App works fine (validate with docker logs app-traces-go)
Grafana alloy works fine and has no errors regarding sending traces (validate with docker logs alloy-traces)
Tempo works fine (validate with docker logs tempo) and has no errors related to issues like unable to init backend because not having sufficient rights to initialize its data folder (to fix which u need to run chmod -R a+rw /var/lib/docker/volumes/tempo_data/)
Grafana works fine and initialized itself with provisioning data resources (validate with docker logs grafana)
Grafana plugin for tracing drilldown works fine as well (open tracing drilldown interface in grafana and see if it has any data)

You will see traces visible in your tracing drilldown interface then!

In a real world tracing is the most useful for backend applications and the best to turn it on by default for all the network interacting libraries through writing some kind of middleware. Then it will be able to answer you that issues you have at specific SQL request, or elastic search query, or specific http request. And since it is distributed tracing, the trace will shown how workload works within the called service too (as you can see on the picture below we have https request propagated into Keycloak to show internals of its authorization inside of it)!

Tracing drilldown interface simplifies navigating over them. Clicking blue graph by duration, you can easily find slowest ones. Click errors to find errors. input different filters from “service_name” to kubernetes cluster names and namespaces to filter traces by different places.

Note

In pet projects Tracing usability is honestly very limited, since it is very doubtful for pet project to have any kind of network interaction long enough requiring tracing debugging. Just because your database will rarely reach the level requiring to debug it. You will benefit in pet projects more from Logging and Metrics monitoring system. At any backend real work though, tracing is the most useful system to have, i would dare to say potentially even more useful than any other type of monitoring.
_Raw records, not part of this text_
-- ==== Sys2Proof/Laws/Access.lean ====
section
/-! SUPPORT. An access to the strand's own private window, checked and performed. -/

namespace Sys2Proof.Safety

open Sys2Proof.Machine

/-- The access that offset `o` of the private window names. -/
def privAcc (s : State) (o n : Nat) : Acc := spotAcc (privAddr o) n (.sp s.me.place.gcore (0x5_0000 + s.me.place.slot * 0x4000 + o))

theorem privAddr_toNat {o : Nat} (h : o < 0x4000) : (privAddr o).toNat = 0xF000_0000_0000_0000 + o := by
  unfold privAddr
  rw [BitVec.toNat_add, BitVec.toNat_ofNat]
  simp only [BitVec.reduceToNat]
  omega

theorem spot_private (s : State) {o : Nat} (h : o < 0x4000) (eng : Bool) :
    s.spot (privAddr o) eng = .ok (.sp s.me.place.gcore (0x5_0000 + s.me.place.slot * 0x4000 + o)) := by
  have ht := privAddr_toNat h
  have h1 : wbits (privAddr o) 63 56 = 0xF0 := by unfold wbits bits; rw [ht, Nat.shiftRight_eq_div_pow]; omega
  have h2 : wbits (privAddr o) 55 14 = 0 := by unfold wbits bits; rw [ht, Nat.shiftRight_eq_div_pow]; omega
  have h3 : wbits (privAddr o) 13 0 = o := by unfold wbits bits; rw [ht, Nat.shiftRight_eq_div_pow]; omega
  unfold State.spot
  simp only [h1, h2, h3, ne_eq, not_true_eq_false, if_false]

/-- An access to the private window is made by its own core. -/
theorem near_private (s : State) {o n : Nat} (h : o < 0x4000) :
    s.near (privAddr o) (spotAcc (privAddr o) n (.sp s.me.place.gcore (0x5_0000 + s.me.place.slot * 0x4000 + o))) = .mem (privAcc s o n) := by
  have h1 : wbits (privAddr o) 63 56 = 0xF0 := by unfold wbits bits; rw [privAddr_toNat h, Nat.shiftRight_eq_div_pow]; omega
  unfold State.near gangVa
  rw [h1]
  rfl

/-- The checks of an aligned access to the private window pass, whatever its need. -/
theorem resolve_private (s : State) {o n : Nat} (h : o < 0x4000) (hn : (0xF000_0000_0000_0000 + o) % n = 0)
    (hs : s.shadows = []) (need : Need) : M.resolve (privAddr o) n need s = .ok (.mem (privAcc s o n)) s := by
  unfold M.resolve
  rw [M.bind_ok]
  refine ⟨s, s, rfl, ?_⟩
  rw [M.bind_ok]
  refine ⟨_, s, M.check_ok.2 ⟨spot_private s h false, rfl⟩, ?_⟩
  dsimp only
  rw [M.bind_ok]
  refine ⟨(), s, M.trapIf_ok.2 ⟨by unfold State.behindShadow; rw [hs]; rfl, rfl⟩, ?_⟩
  rw [M.bind_ok]
  refine ⟨(), s, M.trapIf_ok.2 ⟨by rw [privAddr_toNat h, hn]; rfl, rfl⟩, ?_⟩
  rw [M.bind_ok]
  refine ⟨(), s, ?_, M.pure_ok.2 ⟨near_private s h, rfl⟩⟩
  unfold M.held
  rw [M.bind_ok]
  refine ⟨s, s, rfl, ?_⟩
  have h1 : wbits (privAddr o) 63 56 = 0xF0 := by unfold wbits bits; rw [privAddr_toNat h, Nat.shiftRight_eq_div_pow]; omega
  rw [if_neg]
  · rfl
  · unfold State.checksHold; rw [h1]; simp

theorem activeKey_quiet {s : State} (h : s.shadows = []) (k : Nat) : s.activeKey k = k := by
  unfold State.activeKey; rw [h]; rfl

/-- Nothing holds up an access of a quiet state. -/
theorem ready_quiet {s : State} (h : Quiet s) (as : List Acc) (reads : Bool) : M.ready as reads s = .ok () s := by
  unfold M.ready
  have hp : ∀ k n, s.poisoned k n = false := fun k n => by unfold State.poisoned; rw [h.poison]; rfl
  have hl : ∀ k n, s.loggedElsewhere k n = false := fun k n => by
    unfold State.loggedElsewhere State.logged State.lockAt; rw [h.locks]; rfl
  rw [M.bind_ok]
  refine ⟨s, s, rfl, ?_⟩
  rw [M.bind_ok]
  refine ⟨s, s, rfl, ?_⟩
  rw [M.bind_ok]
  refine ⟨(), s, M.blockIf_ok.2 ⟨h.stamps, rfl⟩, ?_⟩
  rw [M.bind_ok]
  refine ⟨s, s, rfl, ?_⟩
  rw [M.bind_ok]
  refine ⟨(), s, M.blockIf_ok.2 ⟨h.amops, rfl⟩, ?_⟩
  rw [M.bind_ok]
  refine ⟨(), s, ?_, ?_⟩
  · unfold M.race
    rw [M.bind_ok]
    refine ⟨s, s, rfl, ?_⟩
    have ht : s.raceTrap as = none := by unfold State.raceTrap; rw [h.detector]; rfl
    rw [ht]; rfl
  rw [M.bind_ok]
  refine ⟨s, s, rfl, ?_⟩
  have hf : as.find? (fun a => reads && s.poisoned (s.activeKey a.key) a.n) = none := by
    rw [List.find?_eq_none]; intro a _; simp [hp]
  rw [hf]
  dsimp only
  rw [M.bind_ok]
  refine ⟨(), s, M.blockIf_ok.2 ⟨?_, rfl⟩, ?_⟩
  · rw [List.any_eq_false]; intro a _; simp [hl]
  · split
    · unfold M.outgoing
      rw [M.bind_ok]
      refine ⟨s, s, rfl, ?_⟩
      rw [h.locks]; rfl
    · rfl

/-- The access of an instruction that has kept none, when its own core makes it, is the one that it checks. -/
theorem kept_mem {s : State} (hp : s.me.pendOf = none) {m : M Target} {a : Acc} (h : m s = .ok (.mem a) s) :
    M.kept m s = .ok (.mem a) s := by
  have hs : s.plan = [] := by unfold State.plan State.myPend; rw [hp]; rfl
  unfold M.kept
  rw [M.bind_ok]
  refine ⟨s, s, rfl, ?_⟩
  simp only [hs]
  rw [M.bind_ok]
  refine ⟨_, s, h, ?_⟩
  rw [M.bind_ok]
  exact ⟨(), s, rfl, M.pure_ok.2 ⟨rfl, rfl⟩⟩

/-- A load from the private window: the bytes of memory, the timestamps of its line, and the log of the strand's own stores emptied. -/
theorem load_private {s : State} (h : Quiet s) {o n : Nat} (ho : o < 0x4000) (hn : (0xF000_0000_0000_0000 + o) % n = 0) :
    M.load (privAddr o) n s =
      .ok (bytesAt s (privKey s o) n) ((s.leaseLoad (privAcc s o n)).modMe Strand.loaded) := by
  unfold M.load
  rw [M.bind_ok]
  refine ⟨_, s, kept_mem h.plan (resolve_private s ho hn h.shadows .load), ?_⟩
  rw [M.bind_ok]
  refine ⟨[bytesAt s (privKey s o) n], (s.leaseLoad (privAcc s o n)).modMe Strand.loaded, ?_, M.pure_ok.2 ⟨rfl, rfl⟩⟩
  show (do
    M.ready [privAcc s o n] true
    [privAcc s o n].mapM M.loadAcc : M (List (List Byte))) s = _
  rw [M.bind_ok]
  refine ⟨(), s, ready_quiet h _ _, ?_⟩
  rw [List.mapM_cons, M.bind_ok]
  refine ⟨bytesAt s (privKey s o) n, (s.leaseLoad (privAcc s o n)).modMe Strand.loaded, ?_, rfl⟩
  unfold M.loadAcc
  rw [M.bind_ok]
  refine ⟨s, s, rfl, ?_⟩
  rw [M.bind_ok]
  refine ⟨(), _, rfl, M.pure_ok.2 ⟨?_, ?_⟩⟩
  · unfold State.peek bytesAt
    simp only [activeKey_quiet h.shadows]
    rfl
  · have hr : s.raceOf (privAcc s o n) = none := by
      unfold State.raceOf; rw [h.detector]; rfl
    unfold State.loadAcc
    rw [hr]
    rfl

end Sys2Proof.Safety
end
Production grade configuration tips.

It is common deploying horizontally tempo-distributed helm chart in k8s cluster for production grade tempo running if you have some serious workload.
As far as i tested so far, Minio still remains the fastest storage backend for it which for some reason works at least 3 times faster than Garage on large volume of traces (600gb in 2 days at 10% sampling rate). Regretfully Minio is deprecated and some replacement eventually would have to be needed found.
You can try different storages by running tempos in parallel and try find other storage solutions and compare with them.
To make workload more sane for production, you should utilize sampling fraction at preferably no more than 10% if u have serious workload .
K8S-monitoring helm chart remains the most boiler plated way to run it out of the box in kuber. In the rest of cases (like AWS ECS or homelab) easiest to use its Docker based deployment.